WKXS-FM
- Leland, North Carolina; United States;
- Broadcast area: Wilmington, North Carolina
- Frequency: 94.5 MHz
- Branding: 94.5 The Hawk

Programming
- Format: Classic rock
- Affiliations: Westwood One

Ownership
- Owner: Cumulus Media; (Cumulus Licensing LLC);
- Sister stations: WGNI, WMNX, WWQQ-FM

History
- First air date: February 11, 1994 (as WAHG-FM at 94.1)
- Former call signs: WAAV-FM (4/1/1994-3/8/2000) WAHG (2/11/1994-4/1/1994)
- Former frequencies: 94.1 MHz (1994–2006)

Technical information
- Licensing authority: FCC
- Facility ID: 25998
- Class: A
- ERP: 3,800 watts
- HAAT: 126.7 meters
- Transmitter coordinates: 34°12′35″N 77°56′53″W﻿ / ﻿34.20972°N 77.94806°W

Links
- Public license information: Public file; LMS;
- Webcast: Listen live Listen Live via iHeart
- Website: 945thehawkradio.com

= WKXS-FM =

Radio station in North Carolina

WKXS-FM (94.5 MHz) is a radio station broadcasting a classic rock format and airing The Bob & Tom Show in the morning. Licensed to Leland, North Carolina, United States, the station serves the Wilmington area. The station is currently owned by Cumulus Media.

==History==
WKXS-FM signed on the air on February 11, 1994 as WAHG.
Cumulus Broadcasting purchased four Wilmington radio stations in Spring 1997. After a survey, general manager Clay McCauley said, "Basically, we found a hole in the market big enough to drive a Mack truck through." 25 percent of the market's population was African-American, but only one radio station was reaching that audience.

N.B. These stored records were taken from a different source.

theorem execQuiesceDrained_moves {m : Nat} {r s : State} (hm : 25149054 ||| m = m) (h : Moves m r s) (x0 : _)  :
    MovesOut m r (Sys2Proof.Machine.execQuiesceDrained x0 s) := by
  unfold Sys2Proof.Machine.execQuiesceDrained
  try dsimp only
  repeat' first
    | with_reducible assumption
    | (with_reducible refine mask_sub hm ?_); exact rfl
    | with_reducible refine cairnRecord_moves ?_ ?_ _
    | with_reducible refine guySave_moves ?_ ?_ 
    | with_reducible refine flushStart_moves ?_ ?_ 
    | with_reducible refine setOe_moves ?_ ?_ _
    | with_reducible refine ownLevel_moves ?_ ?_ 
    | with_reducible refine relinquish_moves ?_ ?_ _ _
    | with_reducible refine atTick_moves ?_ ?_ _
    | with_reducible exact Chg.word rfl rfl rfl rfl
    | exact Chg.bit hm rfl
    | with_reducible refine Moves.ite ?_ ?_
    | with_reducible refine Moves.dite ?_ ?_
    | with_reducible refine Moves.ite_snd ?_ ?_
    | with_reducible refine Moves.foldl ?_ _ ?_
    | with_reducible refine Moves.foldl_snd ?_ _ ?_
    | with_reducible refine Moves.elim _ ?_ ?_
    | with_reducible refine MovesOut.next ?_
    | with_reducible refine MovesOut.ite ?_ ?_
    | with_reducible intro _
    | split
    | with_reducible refine Moves.set_sys ?_ ?_ ?_

theorem fenceLease_moves {m : Nat} {r s : State} (hm : 8192 ||| m = m) (h : Moves m r s)   :
    Moves m r (Sys2Proof.Machine.fenceLease s) := by
  unfold Sys2Proof.Machine.fenceLease
  repeat' first
    | with_reducible assumption
    | with_reducible refine Moves.ite ?_ ?_
    | with_reducible refine Moves.dite ?_ ?_
    | with_reducible refine Moves.ite_snd ?_ ?_
    | with_reducible refine Moves.foldl ?_ _ ?_
    | with_reducible refine Moves.foldl_snd ?_ _ ?_
    | with_reducible refine Moves.elim _ ?_ ?_
    | with_reducible intro _
    | with_reducible refine Moves.set_foot ?_ ?_

theorem cairnBoundary_moves {m : Nat} {r s : State} (hm : 8 ||| m = m) (h : Moves m r s)   :
    Moves m r (Sys2Proof.Machine.cairnBoundary s) := by
  unfold Sys2Proof.Machine.cairnBoundary
  repeat' first
    | with_reducible assumption
    | with_reducible refine cairnRecord_moves ?_ ?_ _
    | with_reducible refine Moves.ite ?_ ?_
    | with_reducible refine Moves.dite ?_ ?_
    | with_reducible refine Moves.ite_snd ?_ ?_
    | with_reducible refine Moves.foldl ?_ _ ?_
    | with_reducible refine Moves.foldl_snd ?_ _ ?_
    | with_reducible refine Moves.elim _ ?_ ?_
    | with_reducible intro _
    | with_reducible refine Moves.set_cairn ?_ ?_

theorem boundarySteps_moves {m : Nat} {r s : State} (hm : 25116542 ||| m = m) (h : Moves m r s)   :
    Moves m r (Sys2Proof.Machine.boundarySteps s) := by
  unfold Sys2Proof.Machine.boundarySteps
  repeat' first
    | with_reducible assumption
    | (with_reducible refine mask_sub hm ?_); exact rfl
    | with_reducible refine applyLeap_moves ?_ ?_ 
    | with_reducible refine outStep_moves ?_ ?_ _
    | with_reducible refine stepsAt_moves ?_ ?_ 
    | with_reducible refine Moves.ite ?_ ?_

theorem autoHandover_moves {m : Nat} {r s : State} (hm : 8192 ||| m = m) (h : Moves m r s)   :
    Moves m r (Sys2Proof.Machine.autoHandover s) := by
  unfold Sys2Proof.Machine.autoHandover
  repeat' first
    | with_reducible assumption
    | with_reducible refine startHandover_moves ?_ ?_ _ _
    | with_reducible refine Moves.ite ?_ ?_
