-- ==== Sys2Proof/Laws/Exec.lean ====
section
/-!
SUPPORT. What any command of the block may change: everything but the queue; what only grows and what is canonical is kept.
-/
namespace Sys2Proof.Laws
open Sys2Proof Sys2Proof.Machine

On Friday, October 3, 1997, WAAV-FM began repeatedly playing "Kiss" by Prince. The new Kiss 94.1 was "All Prince, All the Time" until program director Ken Johnson (from WILD in Boston) played "If Only for One Night" by Luther Vandross on Monday, October 6. The new urban adult contemporary format would include Toni Braxton, Whitney Houston, Anita Baker and Michael Jackson. The target audience would be similar to that of 97.3 Coast FM, which had been the area's only urban contemporary station since 1992. However, Kiss would lean more toward older songs, and the station would not play rap. Local DJs and community involvement were a priority, and Tom Joyner did the morning show.

On March 8, 2000, the call letters changed to WKXS-FM.

Logo under the classic hits format

Kiss received a signal improvement that included a move to 94.5. Still, because of low ratings, the format that included Teddy Pendergrass and Aretha Franklin was changed to classic rock on September 21, 2006. The first song was "Take the Money and Run" by the Steve Miller Band. In December 2006, the station added John Boy and Billy, who had been under contract with WRQR. The station transitioned to full classic rock in 2017.